Collected data
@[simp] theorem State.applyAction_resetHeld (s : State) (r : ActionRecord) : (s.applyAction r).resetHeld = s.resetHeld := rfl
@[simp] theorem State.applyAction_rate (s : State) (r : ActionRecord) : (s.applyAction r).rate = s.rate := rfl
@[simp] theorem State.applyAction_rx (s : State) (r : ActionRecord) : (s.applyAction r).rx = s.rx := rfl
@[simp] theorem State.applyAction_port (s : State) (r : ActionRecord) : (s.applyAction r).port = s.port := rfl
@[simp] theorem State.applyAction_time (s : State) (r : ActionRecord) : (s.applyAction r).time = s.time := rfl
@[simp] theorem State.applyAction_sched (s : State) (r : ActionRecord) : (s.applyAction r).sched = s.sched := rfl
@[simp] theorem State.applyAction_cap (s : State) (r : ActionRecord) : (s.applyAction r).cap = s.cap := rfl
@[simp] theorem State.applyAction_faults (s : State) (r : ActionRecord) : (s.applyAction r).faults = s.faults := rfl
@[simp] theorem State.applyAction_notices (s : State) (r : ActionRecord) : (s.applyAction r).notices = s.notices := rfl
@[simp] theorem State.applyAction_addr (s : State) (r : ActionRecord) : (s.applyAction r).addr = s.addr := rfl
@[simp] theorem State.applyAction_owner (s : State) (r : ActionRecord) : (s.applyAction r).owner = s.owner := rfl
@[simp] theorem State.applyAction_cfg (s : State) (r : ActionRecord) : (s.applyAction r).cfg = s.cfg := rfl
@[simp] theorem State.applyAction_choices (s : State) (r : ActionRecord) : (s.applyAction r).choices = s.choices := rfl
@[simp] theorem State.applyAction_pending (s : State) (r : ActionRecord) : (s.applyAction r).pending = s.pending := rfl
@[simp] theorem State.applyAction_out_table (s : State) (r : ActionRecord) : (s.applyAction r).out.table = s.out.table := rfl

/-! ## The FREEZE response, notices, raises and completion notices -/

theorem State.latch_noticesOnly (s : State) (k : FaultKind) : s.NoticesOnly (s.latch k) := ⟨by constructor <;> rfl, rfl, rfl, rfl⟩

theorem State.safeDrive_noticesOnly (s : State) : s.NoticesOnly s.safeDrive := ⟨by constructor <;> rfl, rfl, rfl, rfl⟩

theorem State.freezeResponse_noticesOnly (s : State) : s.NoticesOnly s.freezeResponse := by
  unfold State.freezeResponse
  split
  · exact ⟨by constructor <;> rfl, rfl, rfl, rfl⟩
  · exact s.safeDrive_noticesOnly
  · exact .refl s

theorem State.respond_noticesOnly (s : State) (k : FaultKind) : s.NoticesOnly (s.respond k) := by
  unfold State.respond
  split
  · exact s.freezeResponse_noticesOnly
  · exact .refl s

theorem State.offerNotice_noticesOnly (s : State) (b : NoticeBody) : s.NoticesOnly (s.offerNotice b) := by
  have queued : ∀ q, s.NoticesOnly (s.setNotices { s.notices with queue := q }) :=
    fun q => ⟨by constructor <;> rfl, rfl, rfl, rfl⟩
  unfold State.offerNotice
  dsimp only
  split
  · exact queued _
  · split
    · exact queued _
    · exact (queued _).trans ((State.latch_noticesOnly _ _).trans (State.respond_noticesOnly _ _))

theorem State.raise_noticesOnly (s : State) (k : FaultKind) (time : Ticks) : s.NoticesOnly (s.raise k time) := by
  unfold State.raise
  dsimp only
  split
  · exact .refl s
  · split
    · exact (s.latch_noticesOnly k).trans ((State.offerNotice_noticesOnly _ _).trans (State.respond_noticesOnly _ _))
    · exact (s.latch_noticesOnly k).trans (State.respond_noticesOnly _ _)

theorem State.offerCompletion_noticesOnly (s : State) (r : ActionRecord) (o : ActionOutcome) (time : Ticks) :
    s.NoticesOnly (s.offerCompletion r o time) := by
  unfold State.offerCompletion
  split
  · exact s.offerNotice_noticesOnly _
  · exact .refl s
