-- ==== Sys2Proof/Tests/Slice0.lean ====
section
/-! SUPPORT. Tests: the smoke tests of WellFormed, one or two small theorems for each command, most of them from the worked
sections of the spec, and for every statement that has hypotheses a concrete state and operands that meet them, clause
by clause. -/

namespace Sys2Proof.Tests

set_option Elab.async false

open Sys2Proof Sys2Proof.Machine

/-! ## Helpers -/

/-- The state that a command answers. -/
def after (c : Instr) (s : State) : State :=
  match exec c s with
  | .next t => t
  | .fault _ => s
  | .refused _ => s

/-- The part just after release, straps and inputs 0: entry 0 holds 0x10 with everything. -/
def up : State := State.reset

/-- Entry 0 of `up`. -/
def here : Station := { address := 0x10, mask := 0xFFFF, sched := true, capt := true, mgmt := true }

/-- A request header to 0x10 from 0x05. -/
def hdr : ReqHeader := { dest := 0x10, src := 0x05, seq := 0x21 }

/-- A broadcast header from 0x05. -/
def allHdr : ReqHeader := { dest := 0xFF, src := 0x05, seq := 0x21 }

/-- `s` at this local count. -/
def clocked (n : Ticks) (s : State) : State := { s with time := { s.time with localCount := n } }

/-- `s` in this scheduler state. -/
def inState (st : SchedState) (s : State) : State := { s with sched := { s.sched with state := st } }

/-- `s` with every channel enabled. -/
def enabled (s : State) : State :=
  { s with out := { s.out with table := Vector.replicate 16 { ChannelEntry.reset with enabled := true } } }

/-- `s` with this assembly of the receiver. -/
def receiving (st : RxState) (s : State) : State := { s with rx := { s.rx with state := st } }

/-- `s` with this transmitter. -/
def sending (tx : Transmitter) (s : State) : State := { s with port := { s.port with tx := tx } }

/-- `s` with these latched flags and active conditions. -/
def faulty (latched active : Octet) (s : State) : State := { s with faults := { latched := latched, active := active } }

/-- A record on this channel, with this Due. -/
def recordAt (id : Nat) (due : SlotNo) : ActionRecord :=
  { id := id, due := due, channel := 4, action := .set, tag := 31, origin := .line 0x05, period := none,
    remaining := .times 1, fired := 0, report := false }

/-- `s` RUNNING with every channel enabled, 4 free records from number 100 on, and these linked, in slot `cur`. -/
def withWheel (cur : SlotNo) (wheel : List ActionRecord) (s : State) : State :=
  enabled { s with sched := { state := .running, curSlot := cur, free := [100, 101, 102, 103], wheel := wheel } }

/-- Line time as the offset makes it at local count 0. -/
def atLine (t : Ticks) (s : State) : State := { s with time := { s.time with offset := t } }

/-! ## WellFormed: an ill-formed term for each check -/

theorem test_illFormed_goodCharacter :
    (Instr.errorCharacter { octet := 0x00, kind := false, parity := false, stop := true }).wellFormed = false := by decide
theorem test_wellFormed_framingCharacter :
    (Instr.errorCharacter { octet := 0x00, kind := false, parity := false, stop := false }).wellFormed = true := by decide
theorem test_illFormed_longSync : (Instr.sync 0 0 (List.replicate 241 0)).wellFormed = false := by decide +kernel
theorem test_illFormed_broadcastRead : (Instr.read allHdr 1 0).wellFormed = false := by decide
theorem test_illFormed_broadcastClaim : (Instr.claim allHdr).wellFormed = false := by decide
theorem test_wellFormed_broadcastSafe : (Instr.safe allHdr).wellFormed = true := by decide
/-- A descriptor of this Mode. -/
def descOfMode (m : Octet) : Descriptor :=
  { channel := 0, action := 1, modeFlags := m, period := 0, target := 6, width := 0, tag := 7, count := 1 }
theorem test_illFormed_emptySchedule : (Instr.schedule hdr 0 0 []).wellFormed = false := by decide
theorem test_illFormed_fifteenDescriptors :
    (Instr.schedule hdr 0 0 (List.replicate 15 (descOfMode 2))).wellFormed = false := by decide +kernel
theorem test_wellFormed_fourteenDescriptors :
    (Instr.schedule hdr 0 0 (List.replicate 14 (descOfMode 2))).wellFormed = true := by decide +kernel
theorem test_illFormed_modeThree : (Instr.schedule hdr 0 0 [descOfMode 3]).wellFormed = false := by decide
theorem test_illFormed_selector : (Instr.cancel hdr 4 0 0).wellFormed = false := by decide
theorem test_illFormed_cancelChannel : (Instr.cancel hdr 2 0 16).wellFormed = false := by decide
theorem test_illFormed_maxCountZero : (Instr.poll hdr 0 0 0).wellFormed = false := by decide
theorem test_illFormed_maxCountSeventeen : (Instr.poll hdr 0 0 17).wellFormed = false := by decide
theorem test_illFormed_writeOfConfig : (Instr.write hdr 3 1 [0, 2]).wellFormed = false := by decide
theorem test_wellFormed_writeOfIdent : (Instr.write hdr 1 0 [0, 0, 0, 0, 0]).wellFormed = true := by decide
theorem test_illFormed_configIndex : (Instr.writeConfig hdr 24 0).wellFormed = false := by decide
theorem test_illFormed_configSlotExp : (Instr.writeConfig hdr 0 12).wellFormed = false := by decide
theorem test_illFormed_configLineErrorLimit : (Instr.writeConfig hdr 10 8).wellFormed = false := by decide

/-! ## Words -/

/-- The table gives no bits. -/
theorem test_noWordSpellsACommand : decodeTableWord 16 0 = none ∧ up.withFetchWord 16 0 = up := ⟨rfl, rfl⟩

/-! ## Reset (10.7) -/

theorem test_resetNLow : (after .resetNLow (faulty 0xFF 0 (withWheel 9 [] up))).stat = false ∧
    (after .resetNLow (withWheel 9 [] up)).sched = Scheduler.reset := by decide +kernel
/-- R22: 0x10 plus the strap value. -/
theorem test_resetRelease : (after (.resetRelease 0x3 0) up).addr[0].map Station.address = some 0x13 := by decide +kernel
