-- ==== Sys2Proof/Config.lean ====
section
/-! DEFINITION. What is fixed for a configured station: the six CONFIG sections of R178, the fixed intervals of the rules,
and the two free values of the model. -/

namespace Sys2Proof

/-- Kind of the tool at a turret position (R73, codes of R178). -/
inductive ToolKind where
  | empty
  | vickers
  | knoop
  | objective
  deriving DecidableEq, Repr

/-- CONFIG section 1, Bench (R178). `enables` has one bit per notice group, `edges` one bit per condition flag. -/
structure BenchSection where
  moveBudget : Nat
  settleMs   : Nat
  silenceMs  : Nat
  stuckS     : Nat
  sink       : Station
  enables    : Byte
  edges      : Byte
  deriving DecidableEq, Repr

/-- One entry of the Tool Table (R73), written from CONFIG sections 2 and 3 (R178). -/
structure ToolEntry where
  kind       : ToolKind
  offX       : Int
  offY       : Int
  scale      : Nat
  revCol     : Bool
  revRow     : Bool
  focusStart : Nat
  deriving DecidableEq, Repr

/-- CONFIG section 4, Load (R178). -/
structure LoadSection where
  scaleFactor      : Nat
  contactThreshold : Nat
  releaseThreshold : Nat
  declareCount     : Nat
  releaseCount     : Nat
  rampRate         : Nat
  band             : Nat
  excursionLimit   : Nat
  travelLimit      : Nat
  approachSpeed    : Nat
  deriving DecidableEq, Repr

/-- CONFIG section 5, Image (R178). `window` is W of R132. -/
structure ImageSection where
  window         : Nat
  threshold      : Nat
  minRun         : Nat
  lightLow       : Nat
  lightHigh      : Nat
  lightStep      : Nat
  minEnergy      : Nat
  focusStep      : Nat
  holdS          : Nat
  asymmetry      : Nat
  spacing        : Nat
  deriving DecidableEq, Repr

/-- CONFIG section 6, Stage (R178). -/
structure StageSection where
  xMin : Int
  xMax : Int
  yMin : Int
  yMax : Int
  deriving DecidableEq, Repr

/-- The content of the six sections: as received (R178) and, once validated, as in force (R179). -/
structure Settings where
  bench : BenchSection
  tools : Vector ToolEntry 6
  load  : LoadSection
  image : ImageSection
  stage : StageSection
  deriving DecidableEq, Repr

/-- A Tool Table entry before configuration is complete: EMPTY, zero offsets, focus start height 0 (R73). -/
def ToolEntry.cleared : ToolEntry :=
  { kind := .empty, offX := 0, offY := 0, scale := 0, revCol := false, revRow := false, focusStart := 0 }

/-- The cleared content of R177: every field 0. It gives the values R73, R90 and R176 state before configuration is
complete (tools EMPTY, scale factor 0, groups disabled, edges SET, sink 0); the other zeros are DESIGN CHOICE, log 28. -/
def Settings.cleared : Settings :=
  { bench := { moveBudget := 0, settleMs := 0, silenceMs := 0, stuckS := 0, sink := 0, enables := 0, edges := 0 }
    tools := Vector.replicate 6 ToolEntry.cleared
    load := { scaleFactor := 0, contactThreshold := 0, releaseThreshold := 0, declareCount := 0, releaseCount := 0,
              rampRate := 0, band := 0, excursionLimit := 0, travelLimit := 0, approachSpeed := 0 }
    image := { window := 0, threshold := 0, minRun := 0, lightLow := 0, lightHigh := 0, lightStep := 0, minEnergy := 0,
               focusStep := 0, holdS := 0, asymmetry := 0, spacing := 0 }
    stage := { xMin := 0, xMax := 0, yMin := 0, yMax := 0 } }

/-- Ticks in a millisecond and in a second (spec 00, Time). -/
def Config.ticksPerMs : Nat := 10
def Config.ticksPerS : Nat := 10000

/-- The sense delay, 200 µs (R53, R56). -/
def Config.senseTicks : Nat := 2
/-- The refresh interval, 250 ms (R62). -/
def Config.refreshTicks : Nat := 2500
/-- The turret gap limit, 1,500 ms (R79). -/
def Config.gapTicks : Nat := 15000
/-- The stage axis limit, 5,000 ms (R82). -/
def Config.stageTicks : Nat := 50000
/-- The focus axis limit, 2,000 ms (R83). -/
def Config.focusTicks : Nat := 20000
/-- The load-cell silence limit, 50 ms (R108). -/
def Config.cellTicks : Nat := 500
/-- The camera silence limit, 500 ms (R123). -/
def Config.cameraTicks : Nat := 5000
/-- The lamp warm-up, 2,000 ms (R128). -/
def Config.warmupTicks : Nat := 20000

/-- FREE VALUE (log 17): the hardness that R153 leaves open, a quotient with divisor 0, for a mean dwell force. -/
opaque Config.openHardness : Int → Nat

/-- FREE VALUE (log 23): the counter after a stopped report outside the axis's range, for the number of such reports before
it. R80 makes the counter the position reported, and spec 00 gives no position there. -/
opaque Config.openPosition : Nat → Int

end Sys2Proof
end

What you are asked to do: Copy out the lines above that hold the string "travelLimit".

Task result:
  travelLimit      : Nat
              rampRate := 0, band := 0, excursionLimit := 0, travelLimit := 0, approachSpeed := 0 }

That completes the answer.